Author
Steer v Stormsure Limited [2021] EWCA Civ 887
Background
Interim relief is rarely sought and even more rarely granted. In certain types of automatically unfair dismissal cases, primarily whistleblowing claims and trade union membership claims, an Employment Tribunal (ET) has the power to grant an employee interim relief. The relief may be an order that the employer continues to employ the employee (or, if it is unwilling to employ them, to continue paying their salary) until the case is determined. It is not available in Equality Act claims, for example, those alleging discrimination.
On 19 January 2021, we published an article setting out the Employment Appeal Tribunal’s (EAT) judgment in the case of Steer v Stormsure Limited (here). In its judgment, the EAT considered whether those who wish to bring a claim for whistleblowing, and are entitled to apply for interim relief, are in an analogous situation to someone wishing to bring a claim of discriminatory dismissal, and, if so, whether the difference in treatment could be justified.
The Claimant argued that the difference in protection for discrimination cases breached the European Convention on Human Rights (ECHR) on the prohibition of discrimination and on the right to a fair trial. As such, the EAT was asked to consider whether the difference in remedy between whistleblowing and discrimination claims was justifiable and compatible with the ECHR.

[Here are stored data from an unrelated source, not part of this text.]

-- ==== Sys2Proof/Machine/Core.lean ====
section
/-! DEFINITION. The machine as the host takes it. -/

def Sys2Proof.core : Host.Core :=
  { State := Sys2Proof.Machine.State, Fault := Sys2Proof.Machine.Fault, Refusal := Sys2Proof.Machine.Refusal,
    step := Sys2Proof.Machine.step, reset := Sys2Proof.Machine.State.reset }
end

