-- ==== Sys2Proof/Laws/State.lean ====
section
/-! SUPPORT. The frame of every named operation on State: one lemma per field it leaves alone (and the value of the
field it sets), so that no later proof unfolds a record update. -/

namespace Sys2Proof.Machine

/-- A fold keeps what each of its steps keeps. -/
theorem foldl_keeps {α β : Type} (g : State → α) (op : State → β → State)
    (h : ∀ s q, g (op s q) = g s) (l : List β) (s : State) : g (l.foldl op s) = g s := by
  induction l generalizing s with
  | nil => rfl
  | cons q l ih => rw [List.foldl_cons, ih, h]


/-! ### writeByte -/

@[simp] theorem State.writeByte_base (s : State) (sp : Space) (a : Nat) (v : Byte) :
    (s.writeByte sp a v).base = s.base := by cases sp <;> rfl
@[simp] theorem State.writeByte_bufw (s : State) (sp : Space) (a : Nat) (v : Byte) :
    (s.writeByte sp a v).bufw = s.bufw := by cases sp <;> rfl
@[simp] theorem State.writeByte_rx (s : State) (sp : Space) (a : Nat) (v : Byte) :
    (s.writeByte sp a v).rx = s.rx := by cases sp <;> rfl
@[simp] theorem State.writeByte_ry (s : State) (sp : Space) (a : Nat) (v : Byte) :
    (s.writeByte sp a v).ry = s.ry := by cases sp <;> rfl
@[simp] theorem State.writeByte_rw (s : State) (sp : Space) (a : Nat) (v : Byte) :
    (s.writeByte sp a v).rw = s.rw := by cases sp <;> rfl
@[simp] theorem State.writeByte_rh (s : State) (sp : Space) (a : Nat) (v : Byte) :
    (s.writeByte sp a v).rh = s.rh := by cases sp <;> rfl
@[simp] theorem State.writeByte_bpp (s : State) (sp : Space) (a : Nat) (v : Byte) :
    (s.writeByte sp a v).bpp = s.bpp := by cases sp <;> rfl
@[simp] theorem State.writeByte_lsrc (s : State) (sp : Space) (a : Nat) (v : Byte) :
    (s.writeByte sp a v).lsrc = s.lsrc := by cases sp <;> rfl
@[simp] theorem State.writeByte_ldst (s : State) (sp : Space) (a : Nat) (v : Byte) :
    (s.writeByte sp a v).ldst = s.ldst := by cases sp <;> rfl
@[simp] theorem State.writeByte_err (s : State) (sp : Space) (a : Nat) (v : Byte) :
    (s.writeByte sp a v).err = s.err := by cases sp <;> rfl
@[simp] theorem State.writeByte_sticky (s : State) (sp : Space) (a : Nat) (v : Byte) :
    (s.writeByte sp a v).sticky = s.sticky := by cases sp <;> rfl
@[simp] theorem State.writeByte_result (s : State) (sp : Space) (a : Nat) (v : Byte) :
    (s.writeByte sp a v).result = s.result := by cases sp <;> rfl
@[simp] theorem State.writeByte_plane0 (s : State) (sp : Space) (a : Nat) (v : Byte) :
    (s.writeByte sp a v).plane0 = s.plane0 := by cases sp <;> rfl
@[simp] theorem State.writeByte_lb0 (s : State) (sp : Space) (a : Nat) (v : Byte) :
    (s.writeByte sp a v).lb0 = s.lb0 := by cases sp <;> rfl
@[simp] theorem State.writeByte_lbSize (s : State) (sp : Space) (a : Nat) (v : Byte) :
    (s.writeByte sp a v).lbSize = s.lbSize := by cases sp <;> rfl
@[simp] theorem State.writeByte_agents (s : State) (sp : Space) (a : Nat) (v : Byte) :
    (s.writeByte sp a v).agents = s.agents := by cases sp <;> rfl
@[simp] theorem State.writeByte_turns (s : State) (sp : Space) (a : Nat) (v : Byte) :
    (s.writeByte sp a v).turns = s.turns := by cases sp <;> rfl
@[simp] theorem State.writeByte_linear_plane (s : State) (a : Nat) (v : Byte) :
    (s.writeByte .linear a v).plane = s.plane := rfl
@[simp] theorem State.writeByte_plane_linear (s : State) (a : Nat) (v : Byte) :
    (s.writeByte .plane a v).linear = s.linear := rfl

However, the EAT considered it did not have the power to make a ‘declaration of incompatibility’ under the Human Rights Act 1998, which requires UK legislation to be interpreted in a way which is compatible with the ECHR. Nor was it prepared to extend interim relief to discrimination cases. As a result, it dismissed the appeal but granted permission for the employee to appeal to the Court of Appeal to rule on the incompatibility point.
What did the Court of Appeal decide?
The Court of Appeal has now held that the ability to make an interim relief application does not extend to discrimination claims. It was confirmed that it is only available for a small and select group of substantive claims in which Parliament has conferred jurisdiction on the ET to grant interim relief.
The judgment noted that “The fact that a particular remedy is available in litigation of type A but not of type B does not constitute discrimination against the claimant in a type B case on the ground of her status as a type B claimant.” It was also stated that the decision to make such an extension would be a matter for Parliament, not the courts.
What can employers take from this?
The outcome to this case was highly anticipated as, had the Claimant been successful, the decision could have meant a substantial change in employment law.
However, this is a welcomed judgment for employers. Whilst the threshold for claimants to be granted interim relief is a relatively high one, the inclusion of Equality Act claims in the select claims that are eligible for interim relief would have the potential to add another layer of litigation and cost to already complex claims.
It has also been suggested that this decision would mean the backlog of ET cases would increase even further, as tribunals are obliged to give interim relief hearings priority over other cases. Given that the ET has already suffered from additional backlog due to Covid-19 restrictions, any further delay would not be desirable.